Why government finances are not like household budgets

   
There are many reasons that government finances are not like household budgets. I'm going to outline nine reasons, but this list is hardly exhaustive. If you put your mind to it I'm sure you could think of several more ways in which family budgets differ from national economies.

Issuing currency
The most commonly cited difference between national economies like the UK and US and ordinary family budgets is the fact that nations with central banks have the ability to create more of their own currency, while law abiding families do not have the ability to print their own money.
   
Legislative power
Another major difference between national economies and family budgets is the fact that nations have the ability to write new laws to restructure their economies, while families have to comply with laws that are imposed externally. 

Taxes
A national economy relies upon taxes imposed upon its citizens for income. A marginal rise in income taxes would increase the nation's spending power. A household budget generally relies upon wages, meaning a marginal rise in income taxes would cause a fall in family spending power. 

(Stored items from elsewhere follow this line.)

/-- R81, R82: every step keeps the responses well formed: value exactly with status 0, else the status of the info's kind;
and the status numbers of the kinds: transport 1, validation 2, configuration 3, arithmetic 4. -/
def Obligations.StepKeepsResponsesWellFormed : Prop :=
  (∀ s t : State, s.ResponsesOk → step s = .next t → t.ResponsesOk) ∧
  (∀ v, (okResponse v).status = 0#3) ∧
  (∀ e, (errorResponse (.transport e)).status = 1#3) ∧
  (∀ i ∈ [Info.calOutOfRange, .invalidShuntVoltageValue], (errorResponse i).status = 2#3) ∧
  (∀ i ∈ [Info.missingHandle, .missingCurrentDivisor, .missingPowerDivisor, .notConstructed, .alreadyConstructed],
    (errorResponse i).status = 3#3) ∧
  (∀ w, ∀ i ∈ [Info.zeroDivisor w, .divisorOutOfRange w], (errorResponse i).status = 4#3) ∧
  (∀ i, (errorResponse i).status = infoStatus i)

/-- R43, R44, R74: every step keeps the history a sequence of whole transactions with legal frames. -/
def Obligations.StepKeepsTransactionsLegal : Prop :=
  ∀ s t : State, transactionsOk s.hist = true → step s = .next t → transactionsOk t.hist = true

/-- No step stops: in a coherent state every step answers a next state. This is the model's own: a fault, a refusal and an
error result of CORE are next states (log 8), a step with no move left changes nothing (log 1), and every transport call
answers (log 16). -/
def Obligations.EveryStepAnswersNextState : Prop :=
  ∀ s : State, s.Coherent → ∃ t, step s = .next t

/-- R168: from reset, in any environment, every finite sequence of commands runs to its end; and so does every finite
sequence of host moves, block resets among them. (That a step runs one move of `inbox` is log 1, that a block reset keeps
the record is log 6, that every call answers is log 16: the model's own.) -/
def Obligations.EveryRunEnds : Prop :=
  (∀ (env : Env) (commands : List Command), ∃ t,
    RunEnds env commands t ∧ t.Coherent ∧ transactionsOk t.hist = true) ∧
  (∀ (env : Env) (moves : List HostMove), ∃ t,
    core.run moves.length (startWith env moves) = .next t ∧ t.inbox = [] ∧ t.Coherent ∧ transactionsOk t.hist = true)

/-- R146, R168: a run that after some of its commands has faulted or been refused is not a successful run, whatever commands
follow; its marks and its cause are still set at the end, and the commands that follow make no call and give no
response. -/
def Obligations.FaultedRunsStayUnsuccessful : Prop :=
  ∀ (env : Env) (commands : List Command) (k : Nat) (t u : State), k ≤ commands.length →
    core.run k (launch env commands) = .next t → ¬ t.Clear → RunEnds env commands u →
    ¬ SuccessfulRun env commands u ∧
    (t.faulted = true → u.faulted = true ∧ u.faultCause = t.faultCause) ∧ (t.refused = true → u.refused = true) ∧
    u.hist = t.hist ∧ u.responses = t.responses ∧ u.rsp = t.rsp
end

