-- ==== Sys2Proof/Tests/Slice0.lean ====
section
/-! SUPPORT. Tests: ill-formed operands refused by the well-formedness checks, decoding of words written out from
spec/30_encoding.md R77, one-operation vectors of spec/95_test_vectors.md (each cited), and for every statement with
hypotheses a named witness that meets them. -/

namespace Sys2Proof.Tests

open Sys2Proof Sys2Proof.Machine

/-! ## States and views the tests use -/

def h0 : Handle := ⟨"h0"⟩
def e1 : TransportReason := .external "e1"
def e2 : TransportReason := .external "e2"

/-- A constructed state with the divisors of `CONSTRUCT h0, 2, 4.0` in an environment. -/
def builtIn (env : Env) : State :=
  { State.reset with
    constructed := true, handle := some h0, cdiv := some (.int 2), pdiv := some (.f64 0x4010000000000000#64), env := env }

/-- Constructed under the oracle, its next answers drawn: every write `ok`, and these reads. -/
def reading (reads : List ReadAnswer) : State := builtIn (.oracle [.ok, .ok, .ok] reads)

/-- Constructed under the oracle with one two-byte read answer drawn. -/
def reading2 (h l : Byte) : State := reading [.bytes [h, l]]

/-- Constructed under the oracle; the configuration reads 0x399F with its PG code replaced, then the shunt register. -/
def shuntReading (cfgHigh h l : Byte) : State := reading [.bytes [cfgHigh, 0x9F#8], .bytes [h, l]]

/-- Constructed, with other divisors. -/
def withDivisors (c p : Sys2Proof.Num) (s : State) : State := { s with cdiv := some c, pdiv := some p }

/-- The mock store of program P1. -/
def bankP1 : Bank := ⟨0x399F#16, 0x0FA0#16, 0xFA03#16, 0x1000#16, 0x1234#16, 0x0000#16⟩

/-- A mock store seeded in cell 0. -/
def seeded (w : Word) (failures : List (Nat × TransportReason)) : State :=
  builtIn (.mockStore ⟨⟨w, 0#16, 0#16, 0#16, 0#16, 0#16⟩, .configuration, failures⟩)

/-- A call as the transcripts of spec/95 show it: the written bytes, or the number of bytes asked for. -/
def callOf : Event → List Byte ⊕ Nat
  | .write _ bytes _ => .inl bytes
  | .read _ n _ => .inr n

/-- The next state's response and calls. -/
def seen (r : Result) : Option (Option Response × List (List Byte ⊕ Nat)) :=
  match r with
  | .next t => some (t.rsp, t.hist.map callOf)
  | _ => none

/-- The next state's response. -/
def said (r : Result) : Option Response :=
  match r with
  | .next t => t.rsp
  | _ => none

/-- The next state, or the state before where there is none. -/
def after (r : Result) (s : State) : State :=
  match r with
  | .next t => t
  | _ => s

/-- The value of an `OK`, as the whole response. -/
def ok (v : Value) : Option Response := some (okResponse v)

/-- An `ERR`, as the whole response. -/
def err (i : Info) : Option Response := some (errorResponse i)

/-- The calls of one register read. -/
def readCalls (id : Byte) : List (List Byte ⊕ Nat) := [.inl [id], .inr 2]

/-! ## Well-formedness: an ill-formed term for each check, which the check refuses -/

theorem test_wf_brng : (Instr.setBrng (.int 24)).wellFormed = false ∧ (Instr.setBrng (.int 0)).wellFormed = false ∧
    (Instr.setBrng (.int 32)).wellFormed = true := by decide
theorem test_wf_pga : (Instr.setPga (.int 3)).wellFormed = false ∧ (Instr.setPga (.int 16)).wellFormed = false ∧
    (Instr.setPga (.int 8)).wellFormed = true := by decide
theorem test_wf_badc : (Instr.setBadc (.int 2) (.int 9)).wellFormed = false ∧
    (Instr.setBadc (.int 3) (.int 12)).wellFormed = false ∧ (Instr.setBadc (.int 1) .none).wellFormed = false := by decide
theorem test_wf_sadc : (Instr.setSadc (.int 256) (.int 12)).wellFormed = false ∧
    (Instr.setSadc (.int 1) (.int 11)).wellFormed = true := by decide
theorem test_wf_mode : (Instr.setMode (.sym "sleep")).wellFormed = false ∧
    (Instr.setMode (.int 4)).wellFormed = false ∧ (Instr.setMode (.sym "adc_off")).wellFormed = true := by decide
theorem test_wf_cal : (Instr.setCal (.f64 0x40B0000000000000#64)).wellFormed = false ∧
    (Instr.setCal (.sym "x")).wellFormed = false ∧ (Instr.setCal (.int 65536)).wellFormed = true := by decide
theorem test_wf_cdiv : (Instr.setCdiv (.f64 0x7FF0000000000000#64)).wellFormed = false ∧
    (Instr.setCdiv (.f64 0x7FF8000000000000#64)).wellFormed = false ∧ (Instr.setCdiv (.int 0)).wellFormed = true := by decide
theorem test_wf_pdiv : (Instr.setPdiv (.sym "x")).wellFormed = false ∧
    (Instr.setPdiv (.f64 0x8000000000000000#64)).wellFormed = true := by decide
theorem test_wf_construct : (Instr.construct (.int 7) (.int 1) (.int 1)).wellFormed = false ∧
    (Instr.construct (.handle h0) (.sym "a") (.int 1)).wellFormed = false ∧
    (Instr.construct (.handle h0) (.int 1) (.handle h0)).wellFormed = false ∧
    (Instr.construct .none .none .none).wellFormed = true := by decide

Controlling interest rates

Nations with their own central banks can use monetary policy to control interest rates. For example the Bank of England has held the interest rate at an all-time record low of just 0.5% for seven long years. Families do not have any control over interest rates. 

Issuing bonds
Nations borrow money by selling bonds. In the current economic climate yields on UK government bonds are very low, but they are considered very safe investments because the UK is considered highly unlikely to go bankrupt. The majority of government bonds are held by pension funds and insurance companies. Families have no ability to issue low interest bonds to pension funds and insurance companies in order to raise money, they generally have to borrow from commercial banks, building societies, payday loan companies, or, if they're really lucky, from wealthy relatives.

Geographical constraints
The first five points have been areas in which national economies have distinct advantages over household budgets, but when it comes to location, it is clear that the family unit has a distinct advantage over the modern national economy because they have the ability to move location. If a family is struggling to make ends meet they can downsize to a smaller house, or move to a more prosperous area to seek work. Nation states cannot geographically downsize, or simply move location to a more prosperous part of the world.

Longevity
The nation state lasts an awful lot longer than the typical family unit. The United Kingdom has existed since 1707, but many of its institutions are much older. The typical family comes to an end after a few decades after the adult members die, it's assets are disbursed and its debts are written off. The only type of family that has similar longevity to nation states are royalty and the aristocracy, where land, wealth and titles are handed down the generations. The vast majority of family budgets do not benefit from enormous hereditary wealth in this way, so the comparison would be absurdly out-of-touch if Cridland is trying to draw parallels between the UK economy and the spending habits of the landed gentry.

Demographics
The typical family unit has a linear demographic progression as the members of the family grow older, until the children grow up and leave the family home, then eventually the adults retire. If nation states had similar demographics to the typical family, the majority of adolescents would emigrate, and the entire working population would retire after a few decades.

Spending
Another huge difference between a national economy and a household budget is the way that money is spent. The majority of spending a nation state does is happens internally within the national economy (investment in infrastructure and services, employment, payment of social security etc) while the majority of spending the typical family does is external and flows out of the family unit (payment of taxes and bills, buying food, fuel, clothes etc). If family budgets were like national economies as economically illiterate austerity fetishists like to claim, the majority of family spending would constitute internal investment not external spending.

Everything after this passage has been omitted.